Due to some tricky aliasing going on on the mail server, I’m unable to properly use the bayes filter of SpamAssasin on our main mail server. You see, I have an infinite amount of addresses which are in the end delivered to the same account and all that aliasing can only be done after the message has passed SpamAssassin.

This means that even though mail may go to one and the same user in the end, it’s seen as mail for many different users by SpamAssassin.

This inability to use Bayes with SpamAssassin means that lately, SPAM has been getting through the filter.

So much SPAM that I began getting really, really annoyed.

I know that mail clients themselves also have bayes based SPAM filters, but I often check my email account with my mobile phone or on different computers, so I’m dependent on a solution that filters out the SPAM before it reaches my INBOX on the server.

The day before yesterday I had enough.

While all mail for all domains I’m managing is handled by a customized MySQL-Exim-Courier setting, mail to the @sensational.ch domain is relayed to another server and then delivered to our exchange server.

Even better: That final delivery step is done after all the aliasing steps (the catch-all aliases being the difficult part here) have completed.
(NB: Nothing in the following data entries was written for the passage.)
-- ==== Sys2Proof/Tests/Slice0.lean ====
section
/-! SUPPORT. Tests: ill-formed commands are refused, frames written out from the encodings decode, the vectors of
`95_test_vectors.md` hold, and every statement's hypotheses are met by something. Expected values come from that file
or from the rule named, never from the model. -/

namespace Sys2Proof.Tests

open Sys2Proof.Machine Sys2Proof.Safety

set_option Elab.async false

/-! ## Small engines -/

/-- An engine with nothing sent to it and nothing returned. -/
def engine (life : Life) (dir : Direction) (chain : Block) (keys : RoundKeys) : State where
  life := life
  dir := dir
  chain := chain
  keys := keys
  inbox := []
  outbox := []
  faultReason := none
  draws := 1

def emptyEngine : State := engine .empty .decrypt 0x5555555555555555 (Vector.replicate 16 0xAAAAAAAAAAAA)

/-- `K = 0123456789ABCDEF`, `IV = 1234567890ABCDEF` (section 3.6 of the vectors). -/
def readyEngine (dir : Direction) : State :=
  engine .ready dir 0x1234567890ABCDEF (keySchedule tables 0x0123456789ABCDEF)

def disposedEngine : State := engine .disposed .encrypt 0x5555555555555555 (Vector.replicate 16 0)

def faultedEngine : State := { emptyEngine with life := .faulted, faultReason := some .badFrame }

def keyK : List Byte := [0x01, 0x23, 0x45, 0x67, 0x89, 0xAB, 0xCD, 0xEF]
def ivV : List Byte := [0x12, 0x34, 0x56, 0x78, 0x90, 0xAB, 0xCD, 0xEF]
def block1 : List Byte := [0x4E, 0x6F, 0x77, 0x20, 0x69, 0x73, 0x20, 0x74]
def cipher1 : List Byte := [0xE5, 0xC7, 0xCD, 0xDE, 0x87, 0x2B, 0xF2, 0x7C]
def weak8 : List Byte := List.replicate 8 0x01
def semiWeak8 : List Byte := [0xFE, 0x01, 0xFE, 0x01, 0xFE, 0x01, 0xFE, 0x01]

/-- The last response frame, `LIFE` and `CHAIN` of an outcome. -/
def seen : Host.Outcome State Fault Refusal → Option (Option (List Byte) × Life × Block)
  | .next t => some (t.outbox.getLast?, t.life, t.chain)
  | .fault _ => none
  | .refused _ => none

/-- `LIFE`, the fault recorded and the number of responses of an outcome. -/
def faultSeen : Host.Outcome State Fault Refusal → Option (Life × Option FaultReason × Nat)
  | .next t => some (t.life, t.faultReason, t.outbox.length)
  | .fault _ => none
  | .refused _ => none

/-- The next state of an outcome, if there is one. -/
def after : Host.Outcome State Fault Refusal → Option State
  | .next t => some t
  | .fault _ => none
  | .refused _ => none

/-- What one frame does to an engine. -/
def send (bytes : List Byte) (s : State) : Host.Outcome State Fault Refusal := step (s.offerFrame bytes)

/-! ## Ill-formed commands: one for each check of `Instr.wellFormed` -/

theorem test_wf_construct_key : (Instr.construct .encrypt (List.replicate 256 0) ivV).wellFormed = false := by
  decide +kernel
theorem test_wf_construct_iv : (Instr.construct .encrypt keyK (List.replicate 256 0)).wellFormed = false := by
  decide +kernel
theorem test_wf_xform : (Instr.xform (List.replicate 256 0)).wellFormed = false := by decide +kernel
theorem test_wf_xfinal : (Instr.xfinal (List.replicate 9 0)).wellFormed = false := by decide
theorem test_wf_isweak : (Instr.isweak (List.replicate 256 0)).wellFormed = false := by decide +kernel
theorem test_wf_issemiweak : (Instr.issemiweak (List.replicate 256 0)).wellFormed = false := by decide +kernel
theorem test_wf_config_mode : (Instr.config (.other 0) .zeroFill).wellFormed = false := by decide
theorem test_wf_config_pad : (Instr.config .cbc (.other 0)).wellFormed = false := by decide

/-! ## Decoding: frames written out from R72, R75, R76 and R79 -/

theorem test_decode_construct : decodeFrame
    [0b00000001, 0b00000001, 0b00000010, 0xAA, 0xBB, 0b00000001, 0xCC] =
    .ok (.construct .decrypt [0xAA, 0xBB] [0xCC]) := by decide
theorem test_decode_xform : decodeFrame [0b00000010, 0b00000001, 0b10000001] = .ok (.xform [0x81]) := by decide
theorem test_decode_xfinal : decodeFrame [0b00000011, 0b00000010, 0b00100001, 0b00100001] =
    .ok (.xfinal [0x21, 0x21]) := by decide
theorem test_decode_dispose : decodeFrame [0b00000100] = .ok .dispose := by decide
theorem test_decode_isweak : decodeFrame [0b00000101, 0b00000001, 0b11100000] = .ok (.isweak [0xE0]) := by decide
theorem test_decode_issemiweak : decodeFrame [0b00000110, 0b00000000] = .ok (.issemiweak []) := by decide
theorem test_decode_config : decodeFrame [0b00000111, 0b00000000, 0b11111111] =
    .ok (.config .cbc (.other 0xFF)) := by decide

/-- V74, and the `XFINAL` of V73: each is rejected under its own name. -/
theorem test_decode_rejects :
    decodeFrame [0x00] = .error .reservedOpcode ∧ decodeFrame [0x08] = .error .reservedOpcode ∧
    decodeFrame [0x04, 0x00] = .error .trailingBytes ∧
    decodeFrame [0x05, 0x08, 0x01, 0x01, 0x01, 0x01, 0x01, 0x01, 0x01] = .error .truncated ∧
    decodeFrame (0x01 :: 0x02 :: 0x08 :: keyK) = .error .reservedDirection ∧
    decodeFrame (0x03 :: 0x09 :: List.replicate 9 0) = .error .reservedFinalLength ∧
    decodeFrame [] = .error .truncated := by decide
This means that I can in-fact have all mail to @sensational.ch pass through a bayes filter and the messages will all be filtered for the correct account.

This made me install dspam on the relay that transmits mail from our central server to the exchange server.

Even after only one day of training, I’m getting impressive results: DSPAM only touches mail that isn’t flagged as spam by SpamAssassin, which means that it’s carefully crafted to look “real”.

After one day of training, DSPAM usually detects junk messages and I’m down to one false negative every 10 junk messages (and no false positives).

Even after running SpamAssassin and thus filtering out the obvious suspects, a whopping 40% of emails I’m receiving are SPAM. So nearly half of the messages not already filtered out by SA are still SPAM.

If I take a look at the big picture, even when counting the various mails sent by various cron daemons as genuine email, I’m getting much more junk email than genuine email per day!

Yesterday, tuesday, for example, I got – including mails from cron jobs and backup copies of order confirmations for PopScan installations currently in public tests – 62 genuine emails and 252 junk mails of which 187 were caught by SpamAssassin and the rest was detected by DSPAM (with the exception of two mails that got through).

This is insane. I’m getting four times more spam than genuine messages! What the hell are these people thinking? With that volume of junk filling up our inboxes how ever could one of these “advertisers” think that somebody is both stupid enough to fall for such a message and intelligent enough to pick the one to fall for from all the others?

Anyways. This isn’t supposed to be a rant. It’s supposed to be a praise to DSPAM. Thanks guys! You rule!